Members of the Seventh Division okinawa_2-1

And worse was yet to come. The fiercest fighting of the bloodiest battle of the War occurred from April 20-24. Danny was wounded on April 23 and flown to a hospital in Hawaii where he died on April 26, 1945. We know he fought bravely, for he was awarded the Silver Star for heroic action on Leyte.

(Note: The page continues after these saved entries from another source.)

-- ==== Sys2Proof/Machine/PixelStore.lean ====
section
/-! DEFINITION. The pixel store commands (40_pixel_store.md): INIT, SET_PIXEL, SET_MULTI, CLEAR, DEINIT, each for any parameter
values and on this hardware. -/

namespace Sys2Proof.Machine

open Sys2Proof.Config (Params)

/-- The instance a successful INIT creates (R110): N and the port flags as given, every byte of the store 0x00 (R53). -/
def freshInstance (ledCount : Nat) (sp ap : Bool) : Instance :=
  { n := ledCount, syncEn := sp, asyncEn := ap, pstore := [] }

/-- INIT's last lines (R110): the instance comes into existence and the command returns OK. -/
def createInstance (ledCount : Nat) (sp ap : Bool) (s : State) : State :=
  ({ s with inst := some (freshInstance ledCount sp ap) }).complete

/-- INIT (R110) for any parameter values. -/
def execInitWith (P : Params) (ledCount : Nat) (sp ap : Bool) (s : State) : Outcome :=
  accept s <|
    if s.instValid then .next (s.raise .alreadyInit)
    else if sp = false ∧ ap = false then .next (s.raise .noPort)
    else if ledCount = 0 then .next (createInstance ledCount sp ap s)
    else
      let drawn := s.alloc ((freshInstance ledCount sp ap).storeBytes P)
      if drawn.1 = false then .next (drawn.2.raise .allocFail)
      else .next (createInstance ledCount sp ap drawn.2)

/-- INIT (R110) on this hardware. -/
def execInit (ledCount : Nat) (sp ap : Bool) (s : State) : Outcome := execInitWith Config.hw ledCount sp ap s

/-- The store after a SET_PIXEL of an existing pixel (R112): the pixel written, the others cleared before it where
SETPIXEL_CLEARS_ALL says so (R113). -/
def setOnePixel (P : Params) (x : Instance) (index : Nat) (v : Nat → Byte) : Except Fault Instance :=
  if P.setPixelClearsAll then
    match x.clearPixels P x.n with
    | .error f => .error f
    | .ok y => y.setPix P index v
  else x.setPix P index v

/-- SET_PIXEL (R112) for any parameter values. -/
def execSetPixelWith (P : Params) (index : Nat) (r g b : Byte) (s : State) : Outcome :=
  accept s <| withInstance s fun x =>
    if x.hasPixel index then storeResult s (setOnePixel P x index (colour r g b))
    else .next (s.raise .indexRange)

/-- SET_PIXEL (R112) on this hardware. -/
def execSetPixel (index : Nat) (r g b : Byte) (s : State) : Outcome :=
  execSetPixelWith Config.hw index r g b s

/-- SET_MULTI (R114) for any parameter values. -/
def execSetMultiWith (P : Params) (indices : List Nat) (r g b : Byte) (s : State) : Outcome :=
  accept s <| withInstance s fun x =>
    match x.clearPixels P x.n with
    | .error f => .fault f
    | .ok y => storeResult s (y.setListed P (colour r g b) indices)

/-- SET_MULTI (R114) on this hardware. -/
def execSetMulti (indices : List Nat) (r g b : Byte) (s : State) : Outcome :=
  execSetMultiWith Config.hw indices r g b s

/-- CLEAR (R116) for any parameter values. -/
def execClearWith (P : Params) (s : State) : Outcome :=
  accept s <| withInstance s fun x => storeResult s (x.clearPixels P x.n)

/-- CLEAR (R116) on this hardware. -/
def execClear (s : State) : Outcome := execClearWith Config.hw s

/-- DEINIT (R118): the store and the instance go together. No parameter is read. -/
def execDeinit (s : State) : Outcome :=
  accept s <| withInstance s fun _ => .next ({ s with inst := none }).complete

end Sys2Proof.Machine
end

I still have a letter he wrote me in August of 1944 from Oahu, Hawaii after the Seventh had returned to Hawaii following the Kwajalein campaign. There is sort of a sweet formality to the letter.”Well, Little Chum, I haven’t heard from you in a little while, but I feel I owe you a letter, so here goes.” He discusses the weather among other trivialities, although on the second page he gets around to telling me with great pride that his division has just been honored with a presidential review at which not only President Roosevelt but General MacArthur, Admiral Nimitz and General Richardson were present, and the other units lined the streets in honor of the Seventh Division (“our organization”).

2012-11-10 21.11.56

Oahu—Aug. 2, 1944 “Dearest Mary”

Those of us who lived through this war will never forget it or the young men who served. The whole nation waited and worried and wondered if their boys would come home. Many of them did not.

* * * * * * * * * * *

Not long ago, I was waiting for Herb outside a used book store near our apartment, browsing through some books on a cart that had been rolled outside. My attention was drawn to a small volume, which upon closer inspection proved to be a New Testament. I discovered that it was a Gideon publication, and according to the flyleaf, had been presented to Michael Zeamer by the Showers of Sunshine of the First Pentecostal Church in Lancaster, Pennsylvania on December 29, 1943. A message from the Commander-in-Chief appeared in the frontispiece. I read:

Presented to Michael Zeamer, December 19, 1943

Presented to Michael Zeamer, December 19, 1943

January 25, 1941
To: The Armed Forces:
As Commander-in-Chief I take pleasure in commending the reading of the Bible to all who serve in the armed forces of the United States. Through the centuries men of many faiths and diverse origins have found in the Sacred Book words of wisdom, counsel and inspiration It is a fountain of strength and now, as always, an aid in attaining the highest inspirations of the human soul.

Very sincerely yours,

Franklin D. Roosevelt

About that time, Herb appeared, I put the book back on the cart, and we started home. But after two blocks, a funny thing happened. As we walked along I experienced an emotional tug on my heart strings that I simply could not ignore. I realized that I had to have that little book, for it seemed to me that this object was a powerful, powerful connection to an important period of my growing up. We returned to the bookstore and bought it, and it has proved to be an object I treasure.

So–in honor of Danny Leffel, whom I knew well, and Michael Zeamer, whom I knew not at all, and all the others who have served our country in times of war and peace, I remember you and thank you from the bottom of my heart.